Orleans News

Louisiana’s “Lightning Modification” quietly shifts AI data-center prices onto your electrical invoice


This was first printed in The Equation, a weblog by Union of Involved Scientists, as a part of a collection, A Extra Resilient Grid for the Southeast.

Late final yr, Louisiana utility regulators quietly authorized a brand new strategy for dealing with electrical energy infrastructure proposals for powering giant clients—a change that might pressure ratepayers within the state to pay greater than half of the prices of powering a given AI knowledge heart.

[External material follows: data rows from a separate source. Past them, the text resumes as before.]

/-- R151: from a synchronised receiver with no complete frame, `FEED` completes when every codeword it translates is valid: it writes
the offset of `RETIME`, the carried bits and codeword of `DECODE36` and, from the bytes that the pairs of codewords decode to, the frame
registers of `ASSEMBLE`, and nothing else. -/
def Obligations.FeedCompletesOnValidCode : Prop :=
  ∀ (s : State) (chunk : List Sample) (bits : List Bool), FeedAccepted chunk s →
    0 ≤ s.rx.samplingOffset → s.rx.frameComplete = false →
    bits = sampleBits s.cfg.osf s.rx.samplingOffset.toNat chunk →
    (∀ cw ∈ Sys2Proof.Spec.translated s.rx bits, lut36 cw ≠ none) →
    ∃ rx : Receiver, exec (.feed chunk) s = .next { s with rx := rx, outcome := some .done, result := none } ∧
      rx.samplingOffset = (s.rx.samplingOffset - (chunk.length : Int)) % (s.cfg.osf : Int) ∧
      rx.spilledBits = (s.rx.spilledBits ++ bits).drop (6 * ((s.rx.spilledBits ++ bits).length / 6)) ∧
      rx.spilledNibbles =
        (Sys2Proof.Spec.codewords s.rx bits).drop (2 * ((Sys2Proof.Spec.codewords s.rx bits).length / 2)) ∧
      ∃ bytes : List Byte, bytes.length = (Sys2Proof.Spec.codewords s.rx bits).length / 2 ∧
        (∀ i, i < bytes.length → ∃ hi lo : Nibble,
          lut36 ((Sys2Proof.Spec.codewords s.rx bits).getD (2 * i) 0) = some hi ∧
          lut36 ((Sys2Proof.Spec.codewords s.rx bits).getD (2 * i + 1) 0) = some lo ∧
          (bytes.getD i 0).toNat = 16 * hi.toNat + lo.toNat) ∧
        rx.targetFrameLength = latchLength s.rx.targetFrameLength (s.rx.accumulatedBytes ++ bytes) ∧
        (rx.frameComplete = true ↔ rx.targetFrameLength ≠ 0 ∧
          rx.targetFrameLength ≤ (s.rx.accumulatedBytes ++ bytes).length) ∧
        rx.accumulatedBytes = if rx.frameComplete = true
          then (s.rx.accumulatedBytes ++ bytes).take rx.targetFrameLength else s.rx.accumulatedBytes ++ bytes

/-- R151 (c), R21: after a `FEED` of a non-empty chunk that ends `done` the offset lies in `[0, OSF)`, whatever it was. -/
def Obligations.FeedLeavesTheOffsetInOnePeriod : Prop :=
  ∀ (s t : State) (chunk : List Sample), chunk ≠ [] → exec (.feed chunk) s = .next t → t.outcome = some .done →
    0 ≤ t.rx.samplingOffset ∧ t.rx.samplingOffset < (s.cfg.osf : Int)

/-- R181, R132: a `FEED` after a completed frame ends as it would on a receiver just reset. When it raises nothing it gives the same
receiver registers; when it enters `InvalidLineCode` it does so with the same `faultInfo` in both, and each keeps its receiver (R150). -/
def Obligations.EveryFrameStartsFromTheSameReceiver : Prop :=
  ∀ (s t : State) (chunk : List Sample), FeedAccepted chunk s → s.rx.frameComplete = true →
    exec (.feed chunk) s = .next t →
    ∃ u, exec (.feed chunk) { s with rx := (State.resetWith s.cfg).rx } = .next u ∧
      (t.fault = 0 → u.fault = 0 ∧ t.outcome = some .done ∧ u.outcome = some .done ∧ u.rx = t.rx) ∧
      (t.fault ≠ 0 → t.fault = 1 ∧ u.fault = 1 ∧ u.faultInfo = t.faultInfo ∧ t.outcome = some .fault ∧
        u.outcome = some .fault ∧ t.rx = s.rx ∧ u.rx = (State.resetWith s.cfg).rx)

/-- R73: scaling every sample of a chunk by the same positive factor changes nothing of what `FEED` does. -/
def Obligations.FeedIgnoresTheScaleOfTheSamples : Prop :=
  ∀ (s : State) (chunk : List Sample) (a : Int), 0 < a →
    (∀ x ∈ chunk, sampleFits s.cfg x = true) → (∀ x ∈ chunk, sampleFits s.cfg (a * x) = true) →
    exec (.feed (chunk.map (a * ·))) s = exec (.feed chunk) s

/-- R60, R112, R126 (c): chunk boundaries need no alignment. Inside a frame, feeding a stream in two chunks gives the receiver
registers
that one chunk gives. -/
def Obligations.ChunkBoundariesNeedNoAlignment : Prop :=
  ∀ (s t u : State) (first second : List Sample),
    first ≠ [] → second ≠ [] → (∀ m ∈ s.cfg.chunkMax, (first ++ second).length ≤ m) →
    0 ≤ s.rx.samplingOffset → s.rx.samplingOffset < (s.cfg.osf : Int) → s.rx.frameComplete = false →
    exec (.feed first) s = .next t → t.outcome = some .done → t.rx.frameComplete = false →
    exec (.feed second) t = .next u → u.outcome = some .done →
    exec (.feed (first ++ second)) s = .next u

/-- R103, R130, R133 (d), R191: a chunk that brings the preamble template, at any positive amplitude, and then a whole frame, and
whose
correlation first peaks at the last sample of the template, completes exactly that frame in one `FEED`. How the chunk is built
from the frame (`symbolSamples`, `frameBits`) is the model's transmitter (notes/assumptions/17.md). -/
def Obligations.TransmittedFrameIsReceived : Prop :=
  ∀ (s : State) (before : List Sample) (a : Int) (l : Byte) (rest : List Byte) (chunk : List Sample),
    0 < a → (l :: rest).length = calcSize l →
    chunk = before ++ (template s.cfg).map (a * ·) ++ symbolSamples s.cfg.osf a (frameBits (l :: rest)) →
    FeedAccepted chunk s → (s.rx = (State.resetWith s.cfg).rx ∨ s.rx.frameComplete = true) →
    peakIndex (xcorr chunk (template s.cfg)) = before.length + (template s.cfg).length - 1 →
    exec (.feed chunk) s =
      .next { s with
        rx := { samplingOffset := (s.cfg.osf : Int) / 2 - 1, targetFrameLength := calcSize l, frameComplete := true,
                accumulatedBytes := l :: rest, spilledBits := [], spilledNibbles := [] },
        outcome := some .done, result := none }

/-- R189, R151 (d): while a frame is in progress `SYNC` does not run, however bad the data: what `FEED` does to the receiver does not
depend on the preamble. -/
def Obligations.NoResynchronisationInsideAFrame : Prop :=
  ∀ (s t : State) (chunk : List Sample) (bits : List Int),
    0 ≤ s.rx.samplingOffset → s.rx.frameComplete = false →
    ({ s.cfg with preambleBits := bits } : Params).Valid →
    exec (.feed chunk) s = .next t →
    exec (.feed chunk) { s with cfg := { s.cfg with preambleBits := bits } } =
      .next { t with cfg := { s.cfg with preambleBits := bits } }

/-- R184, R38: a completed frame stays in `currentFrame`, and `frameComplete` stays 1, until a `FEED` of a non-empty chunk or a
`RESET`
is taken: no other step changes a receiver register.
The transfers that a step takes are the model's command input (notes/assumptions/2.md). -/
def Obligations.CompletedFrameStaysUntilTheNextFeed : Prop :=
  ∀ s t : State, step s = .next t →
    (∀ c, s.pending.head? = some (.command 0 (.chunk c)) → c = []) → s.pending.head? ≠ some (.command 3 .none) →
    t.rx = s.rx

/-! ### Frames: what is left unchanged -/

/-- R2, R36: the pure functions and the steps without a fault change no register; nor does `SAMPLE` (R110), which "Writes: nothing".
Running it by itself is the model's choice (notes/assumptions/5.md). -/
def Obligations.PureOperationsChangeNoRegister : Prop :=
  ∀ (i : Instr) (s t : State),
    ((∃ c, i = .sample c) ∨ (∃ g, i = .pack6 g) ∨ (∃ n, i = .pack8 n) ∨ (∃ b o, i = .genpreamble b o) ∨
      (∃ c m, i = .xcorr c m) ∨ (∃ w, i = .lut36 w) ∨ (∃ l, i = .calcsize l) ∨ (∃ r l, i = .strip r l) ∨
      (∃ x, i = .serializeFn x) ∨ i = .serialize ∨ i = .nopfeed) →
    exec i s = .next t → t = { s with outcome := t.outcome, result := t.result }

The Louisiana Public Service Fee’s (LPSC) new strategy—launched by Commissioner Coussan, and supported by all different commissioners besides Commissioner Lewis—creates a quick observe for utility firms searching for to construct energy crops and different infrastructure in response to a big, energy-intensive buyer’s request to hook up with the grid. Any such giant buyer is, by far, most probably to be an AI knowledge heart lately.

Substantively, this struggle is about blocking the utterly avoidable danger of energy-bill spikes for Louisianans, merely to cater to the rushed planning of electrical energy infrastructure to energy knowledge facilities—vitality guzzling behemoths, which might put city-sized calls for on the ability grid. 

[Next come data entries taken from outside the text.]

/-- Everything the decoder answers: a command, a pseudo-operation or a row of the line code, and never a stage, a step or a
function (R83). -/
theorem decode_ok {x : Transfer} {i : Instr} (h : decode x = .ok i) :
    (∃ chunk, i = .feed chunk) ∨ (∃ raw, i = .parse raw) ∨ i = .serialize ∨ i = .reset ∨ i = .nopfeed ∨
      i = .parseframe ∨ ∃ cw, encode i = some (.lineWord cw) := by
  cases x with
  | command cmd operand =>
    simp only [decode, decodeCommand] at h
    split at h <;> cases h <;> simp
  | pseudo p => cases p <;> cases h <;> simp [decodePseudo]
  | lineWord cw =>
    cases h
    simp [encode_lineInstr]

/-- What a decoded transfer runs keeps the invariant. A stage run by itself need not. -/
theorem exec_decoded_keeps_inv {x : Transfer} {i : Instr} (hd : decode x = .ok i) {s t : State} (hinv : Inv s)
    (h : exec i s = .next t) : Inv t := by
  rcases decode_ok hd with ⟨chunk, rfl⟩ | ⟨raw, rfl⟩ | rfl | rfl | rfl | rfl | ⟨cw, hcw⟩
  · exact feedCommand_keeps_inv hinv h
  · exact parseCommand_keeps_inv hinv h
  · exact (execSerialize_sameRegisters h).inv hinv
  · exact execReset_keeps_inv hinv h
  · exact feedCommand_keeps_inv hinv h
  · exact parseCommand_keeps_inv hinv h
  · exact translateCodeword_keeps_inv hinv ((exec_lineWord hcw s).symm.trans h)

/-- Settles O56: an idle step changes nothing, and a transfer that decodes runs on a state with the same registers. -/
theorem stepKeepsTheInvariant : Obligations.StepKeepsTheInvariant := by
  intro s t hinv h
  rcases step_cases s with ⟨_, hidle⟩ | ⟨x, rest, _, ⟨i, hd, hrun⟩ | ⟨e, _, hstop⟩⟩
  · exact next_inj.1 (hidle.symm.trans h) ▸ hinv
  · have hwaiting : Inv { s with pending := rest } := hinv
    exact exec_decoded_keeps_inv hd hwaiting (hrun.symm.trans h)
  · cases hstop.symm.trans h

/-- Settles O55: the invariant holds of a newly built block with any parameters that R8 allows, those of CFG-T among them. -/
theorem invariantHoldsAtReset : Obligations.InvariantHoldsAtReset :=
  ⟨inv_resetWith (by decide), fun _ => inv_resetWith⟩

/-! ### Reset values -/

/-- Settles O1: the table of R37, read off the state a new block is built with. -/
theorem newInstanceHoldsTheResetValues : Obligations.NewInstanceHoldsTheResetValues := by
  rintro s (rfl | ⟨cfg, rfl⟩)
  · exact ⟨rfl, rfl, rfl, rfl, rfl, rfl, rfl, rfl, rfl, rfl⟩
  · exact ⟨rfl, rfl, rfl, rfl, rfl, rfl, rfl, rfl, rfl, rfl⟩

/-! ### The parameters, the command input and the telegram registers -/

/-- `t` has the parameters, the waiting transfers and the telegram registers of `s`: at most the receiver, the fault registers and
the two outputs differ. -/
def KeepsTelegram (s t : State) : Prop :=
  t = { s with rx := t.rx, fault := t.fault, faultInfo := t.faultInfo, outcome := t.outcome, result := t.result }

theorem SameRegisters.keepsTelegram {s t : State} (h : SameRegisters s t) : KeepsTelegram s t := by
  rw [h]
  rfl

theorem KeepsTelegram.fields {s t : State} (h : KeepsTelegram s t) :
    t.cfg = s.cfg ∧ t.pending = s.pending ∧ t.telegram = s.telegram :=
  h ▸ ⟨rfl, rfl, rfl⟩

There was successfully no means to offer enter on the coverage with out bodily confirmed as much as the vote, which a complete of three individuals did. Right here’s a glance into how this initiative, dubbed the “Lightning Modification,” turned an official, unwritten Louisiana utility coverage, with primarily zero public enter.

The method, or lack thereof:

Other than the transcript and minutes of the month-to-month assembly the place the vote befell, this new coverage is not going to be written down wherever in its ultimate type (for instance, via a written order). 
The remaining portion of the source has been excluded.